6. Tax-efficient investment (SEIS & EIS)
The UK’s Seed Enterprise Investment Scheme (SEIS) and Enterprise Investment Scheme (EIS) can offer income-tax relief, capital-gains advantages and loss relief to qualifying individual investors in qualifying companies. Eligibility depends on the company and the investor and changes over time. We will tell you whether a specific opportunity is intended to qualify, but you must confirm your own position with a tax adviser — we cannot guarantee reliefs.
7. Shareholder rights and agreements
- Shareholders’ agreement — governs how the company is run and how shareholders deal with each other.
- Articles of association — the company’s constitution, filed at Companies House.
- Information rights — regular accounts and updates.
- Pre-emption, drag-along and tag-along — standard protections on new shares and on a sale.
- Board / observer rights — sometimes granted to larger investors.
8. How a price (valuation) is set
There is no single “correct” valuation for an early-stage company — it is an estimate agreed between buyer and seller. Common methods include:
- Market comparables / multiples — applying a multiple of revenue or annual recurring revenue (ARR) seen in comparable SaaS/EdTech companies.
- The venture-capital (VC) method — estimate a plausible exit value, then work back to today’s value using a target return.
- Scorecard / Berkus methods — early-stage approaches that weigh team, product, market, traction and risk against typical benchmarks.
- Discounted cash flow (DCF) — projects future cash flows and discounts them to today; more useful once revenue is established.
- Asset / cost basis — rarely the main driver for software companies, but a floor reference.
For an early-stage company, the real drivers are usually the size of the opportunity, the team, the product, traction and the strength of the moat — not a spreadsheet alone.
9. How we agree a price together
Price is reached through honest, two-way communication. A typical path:
Indicative interest
You register, self-certify and tell us the kind of investment you’re considering (amount, instrument, timeframe).
Information & data room
Once approved, you access the deck, market research and (under NDA) deeper diligence materials.
Valuation discussion
We share our basis for value; you share yours. We discuss methods, comparables and assumptions openly.
Term sheet
A non-binding outline of price, instrument, rights and conditions — the framework for the deal.
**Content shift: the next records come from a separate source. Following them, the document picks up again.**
-- ==== Sys2Proof/WellFormed.lean ====
section
/-! DEFINITION. Which instructions meet the operand contract of the spec. Every operand's width is in its type, so the one
check left is MOVFF's: neither address is reserved (spec 45_move_multiply.md R130). Log entry 11: an instruction that fails
the check still decodes, encodes and executes; its execution is the fault F_INVALID_OPERAND. -/

namespace Sys2Proof

/-- The operand contract of R130: MOVFF's source and destination are not reserved; every other instruction has none. -/
def Instr.wellFormed : Instr → Bool
  | .movff fs fd => !Machine.isMovffReserved fs && !Machine.isMovffReserved fd
  | .addwf _ _ _ | .addlw _ | .addwfc _ _ _ | .incf _ _ _ | .decf _ _ _ | .andwf _ _ _ | .andlw _ | .iorwf _ _ _
  | .iorlw _ | .comf _ _ _ | .clrf _ _ | .movf _ _ _ | .movwf _ _ | .mulwf _ _ | .nop | .nopF _ | .incfsz _ _ _
  | .decfsz _ _ _ | .infsnz _ _ _ | .dcfsnz _ _ _ | .cpfseq _ _ | .cpfsgt _ _ | .cpfslt _ _ => true

end Sys2Proof
end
Due diligence & completion
Legal and financial checks, final documents, and the investment completes with your adviser involved.
10. How to evaluate a price — for both sides
- Anchor on evidence — recurring revenue, growth, retention and unit economics, not just narrative.
- Use more than one method — triangulate comparables, the VC method and a scorecard.
- Think in ranges — agree a defensible range, then negotiate within it.
- Look past the headline number — instrument, share class, pre-emption, board rights and exit terms can matter as much as price.
- Model dilution — consider how future rounds affect your stake and return.
11. Investing in Learnaroo — the process
For compliance, investment materials are only available to approved, self-certified investors. To begin: register for investor access → verify your email → complete the self-certification and application → we review and approve → you reach the data room and we arrange a call to discuss terms.
12. Risk warning
Investing in early-stage private companies is high risk. You may lose all the money you invest. Such investments are illiquid (hard to sell), rarely pay dividends in the early years, and are likely to be diluted by future fundraising. Past performance and projections are not reliable indicators of future results. This guide is not advice — please seek independent financial and legal advice before investing.